AVAILABLE RECORDS: Begin

/-- DBG_CTL (Table 13-4). -/
def State.dbgCtlWord (s : State) : Nat :=
  let l := s.launch s.cmd.dbgLid.toNat
  s.cmd.dbgLid.toNat * 2 ^ 8 + (if l.frozen then 16 else 0) + (if l.halted.isSome then 8 else 0) + (if s.cmd.dbgHalt then 4 else 0)
    + (if s.cmd.dbgFhalt then 2 else 0) + (if s.cmd.dbgArmed then 1 else 0)

/-- DBG_SEL (Table 13-5). -/
def Cmd.selWord (c : Cmd) : Nat :=
  c.selOp.toNat * 2 ^ 62 + c.selStatus.toNat * 2 ^ 60 + c.selL.toNat * 2 ^ 40 + c.selCtx.toNat * 2 ^ 37 + c.selOpnd.toNat * 2 ^ 31

/-- A breakpoint of the command block. -/
def Cmd.bp (c : Cmd) (n : Nat) : VAddr × Bool × Bool × BitVec 20 := getAt (0, false, false, 0) n c.bps

/-- A word of the command block, its byte areas apart, by its offset in the block. -/
def State.cmdWord (s : State) (o : Nat) : Nat :=
  let c := s.cmd
  if 0x40000 ≤ o && o < 0x40080 then (s.queue ((o - 0x40000) / 8)).word
  else if 0x43040 ≤ o && o < 0x43080 then
    match c.bp ((o - 0x43040) / 16) with
    | (va, en, anyl, l) =>
      if o % 16 = 0 then va.toNat else (if en then 2 ^ 63 else 0) + (if anyl then 2 ^ 62 else 0) + l.toNat
  else
    match o with
    | 0x41000 => c.crBase.toNat
    | 0x41008 => (if c.crEn then 256 else 0) + c.log2n.toNat
    | 0x41010 => c.crTail.toNat * 2 ^ 32 + c.crHead.toNat
    | 0x42000 => c.preResult.toNat * 2 ^ 9 + (if c.preGo then 256 else 0) + c.preLid.toNat
    | 0x43000 => s.dbgCtlWord
    | 0x43008 => c.selWord
    | 0x43010 => c.dbgData.toNat % 2 ^ 64
    | 0x43018 => c.dbgData.toNat / 2 ^ 64
    | 0x43020 => c.dbgMeta.toNat
    | _ => 0

/-- A word of a time-triggered entry past its record; TT_CNT is read by TT_CNT_READ. -/
def TTEntry.word (e : TTEntry) (o : Nat) : Nat :=
  match o with
  | 0x100 => e.start.toNat
  | 0x108 => e.period.toNat
  | 0x110 => e.rule.toNat * 2 + (if e.en then 1 else 0)
  | 0x118 => e.missed.toNat * 2 ^ 32 + e.fired.toNat
  | _ => 0

/-- Whether a W0 offset lies in an area that holds bytes as written: queue slots, time-triggered records, the MSI-X table. -/
def State.byteArea (s : State) (off : Nat) : Bool :=
  (0x100000 ≤ off && off < 0x140000) || (0x160000 ≤ off && off < 0x180000 && off % 0x200 < 0x100 && s.out.ttTable)
    || (0xF00000 ≤ off && off < 0x1000000)

/-- The word of the function's configuration space that the model holds, placed beyond the 256 MiB of W0 (assumption log 71): bit 0, the
selective IDE stream is established. The enables of single-root I/O virtualisation, address translation, page requests and a second
function, bits 1 to 4, read zero (R28). -/
def State.configWord (s : State) : W64 := if s.mb.ideUp then 1 else 0

/-- A write of that word: the host establishes the IDE stream, or ends it; the other enables are ignored (R28, R43). -/
def State.writeConfig (s : State) (v m : W64) : State :=
  if m.getLsbD 0 then { s with mb := { s.mb with ideUp := v.getLsbD 0 } } else s

/-- The aligned 64-bit word at a W0 offset as a host read finds it, before what reading clears (R7, R29). -/
def State.w0Word (s : State) (off : Nat) : W64 :=
  let m := s.mb
  if s.byteArea off then BitVec.ofNat 64 (bytesNat (Memory.readN s.w0 off 8))
  else if 0x160000 ≤ off && off < 0x180000 then
    (if s.out.ttTable then BitVec.ofNat 64 ((s.ttEntry ((off - 0x160000) / 0x200)).word (off % 0x200)) else 0)
  else if 0x100000 ≤ off && off < 0x180000 then BitVec.ofNat 64 (s.cmdWord (off - 0x100000))
  else if 0x100 ≤ off && off < 0x200 then (if m.featuresBuilt then (featureWords 0x100 s.featureList).getD ((off - 0x100) / 8) 0 else 0)
  else if 0x10020 ≤ off && off < 0x10040 then m.nonce.extractLsb' (8 * (off - 0x10020)) 64
  else if 0x11000 ≤ off && off < 0x12000 then BitVec.ofNat 64 (wordAt m.report (off - 0x11000))
  else if 0x12000 ≤ off && off < 0x13000 then BitVec.ofNat 64 (wordAt m.devCert (off - 0x12000))
  else if 0x13000 ≤ off && off < 0x14000 then BitVec.ofNat 64 (wordAt m.aliasCert (off - 0x13000))
  else if 0x18000 ≤ off && off < 0x20000 then BitVec.ofNat 64 (wordAt s.harvestBytes (off - 0x18000))
  else
    match off with
    | 0x10000000 => s.configWord
    | 0x8 => if m.featuresBuilt && !s.featureList.isEmpty then 0x100 else 0
    | 0x10 => if s.timeLocked then 1 else 0
    | 0x1000 => s.stepWord
    | 0x1008 => s.droopWord
    | 0x2000 => BitVec.ofNat 64 (s.w2Base.toNat * 2 ^ 36 + (if s.w2Err then 2 else 0))
    | 0x10000 => m.arg ++ 0#24 ++ m.op
    | 0x10008 => m.img
    | 0x10010 => BitVec.ofNat 64 m.status
    | _ => 0

/-! ## Writes of registers -/

/-- The bits of `n` bytes from byte `lo` of a word. -/
def byteMask (lo n : Nat) : W64 := BitVec.ofNat 64 ((2 ^ (8 * n) - 1) * 2 ^ (8 * lo))

/-- A register's word with the bits under a mask replaced. -/
def blend (old v m : W64) : W64 := (old &&& ~~~m) ||| (v &&& m)

/-- A byte of a word is written. -/
def hits (m : W64) (byte : Nat) : Bool := m.getLsbD (8 * byte)

/-- The written bytes of a word stored in a byte area. -/
def putBytes (w : List Host.Cell) (off : Nat) (v m : W64) (n : Nat) : List Host.Cell :=
  match n with
  | 0 => w
  | k + 1 =>
    let w := putBytes w off v m k
    if hits m k then Memory.write w (off + k) (v.extractLsb' (8 * k) 8) else w

/-- A write of W2_CTL: BASE is set and ERR is W1C. -/
def State.writeW2Ctl (s : State) (v m : W64) : State :=
  let n := blend (s.w0Word 0x2000) v m
  { s with w2Base := n.extractLsb' 36 16, w2Err := s.w2Err && !(v &&& m).getLsbD 1 }

/-- W2_CTL_WRITE. -/
def execW2CtlWrite (v : W64) (s : State) : Host.Outcome State Fault Refusal := happens (s.writeW2Ctl v (BitVec.allOnes 64))

/-- A write of Q_REG: DBERR is W1C, TAIL is the doorbell, FLUSH cancels; of one write in that order (DESIGN CHOICE, assumption log 84). -/
def State.writeQueueReg (s : State) (q : Nat) (v m : W64) : State :=
  let w := v &&& m
  let s := if w.getLsbD 17 then s.modQueue q (fun k => { k with dberr := false }) else s
  let s := if hits m 0 then s.ringDoorbell q (v.extractLsb' 0 6) else s
  if w.getLsbD 18 then s.flushQueue q else s

/-- A write of PREEMPT, ignored while GO is 1. -/
def State.writePreempt (s : State) (v m : W64) : State :=
  if s.cmd.preGo then s
  else
    let lid := (blend (s.w0Word 0x142000) v m).extractLsb' 0 8
    if (v &&& m).getLsbD 8 then s.askPreempt lid else { s with cmd := { s.cmd with preLid := lid } }

/-- A write of DBG_CTL's bytes. -/
def State.writeDbg (s : State) (v m : W64) : State :=
  let n := blend (s.w0Word 0x143000) v m
  if hits m 0 then s.writeDbgCtl (n.extractLsb' 8 8) (n.getLsbD 2) (n.getLsbD 1) (n.getLsbD 0)
  else if s.cmd.dbgArmed then s else { s with cmd := { s.cmd with dbgLid := n.extractLsb' 8 8 } }

/-- A write of DBG_SEL: one access (R275). -/
def State.writeSel (s : State) (v m : W64) : State :=
  let n := blend (s.w0Word 0x143008) v m
  let l := n.extractLsb' 40 20
  let x := n.extractLsb' 37 3
  let o := n.extractLsb' 31 6
  match (n.extractLsb' 62 2).toNat with
  | 1 => s.dbgWrite l x o
  | 2 => s.dbgCancel l x o
  | k => s.dbgRead (BitVec.ofNat 2 k) l x o

/-- A write of a breakpoint's word. -/
def State.writeBp (s : State) (o : Nat) (n : W64) : State :=
  let i := (o - 0x43040) / 16
  let put (b : VAddr × Bool × Bool × BitVec 20) : State := { s with cmd := { s.cmd with bps := putAt i b s.cmd.bps } }
  match s.cmd.bp i with
  | (va, en, anyl, l) =>
    if o % 16 = 0 then put (n.extractLsb' 0 48, en, anyl, l) else put (va, n.getLsbD 63, n.getLsbD 62, n.extractLsb' 0 20)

AVAILABLE RECORDS: End

WHAT IS NEEDED: The required answer is the run of lines above, starting at the line with "else if 0x11000" and ending at the line with "byte area. -/", reproduced exactly with both ends.

SOLUTION FOR THIS PROBLEM:
  else if 0x11000 ≤ off && off < 0x12000 then BitVec.ofNat 64 (wordAt m.report (off - 0x11000))
  else if 0x12000 ≤ off && off < 0x13000 then BitVec.ofNat 64 (wordAt m.devCert (off - 0x12000))
  else if 0x13000 ≤ off && off < 0x14000 then BitVec.ofNat 64 (wordAt m.aliasCert (off - 0x13000))
  else if 0x18000 ≤ off && off < 0x20000 then BitVec.ofNat 64 (wordAt s.harvestBytes (off - 0x18000))
  else
    match off with
    | 0x10000000 => s.configWord
    | 0x8 => if m.featuresBuilt && !s.featureList.isEmpty then 0x100 else 0
    | 0x10 => if s.timeLocked then 1 else 0
    | 0x1000 => s.stepWord
    | 0x1008 => s.droopWord
    | 0x2000 => BitVec.ofNat 64 (s.w2Base.toNat * 2 ^ 36 + (if s.w2Err then 2 else 0))
    | 0x10000 => m.arg ++ 0#24 ++ m.op
    | 0x10008 => m.img
    | 0x10010 => BitVec.ofNat 64 m.status
    | _ => 0

/-! ## Writes of registers -/

/-- The bits of `n` bytes from byte `lo` of a word. -/
def byteMask (lo n : Nat) : W64 := BitVec.ofNat 64 ((2 ^ (8 * n) - 1) * 2 ^ (8 * lo))

/-- A register's word with the bits under a mask replaced. -/
def blend (old v m : W64) : W64 := (old &&& ~~~m) ||| (v &&& m)

/-- A byte of a word is written. -/
def hits (m : W64) (byte : Nat) : Bool := m.getLsbD (8 * byte)

/-- The written bytes of a word stored in a byte area. -/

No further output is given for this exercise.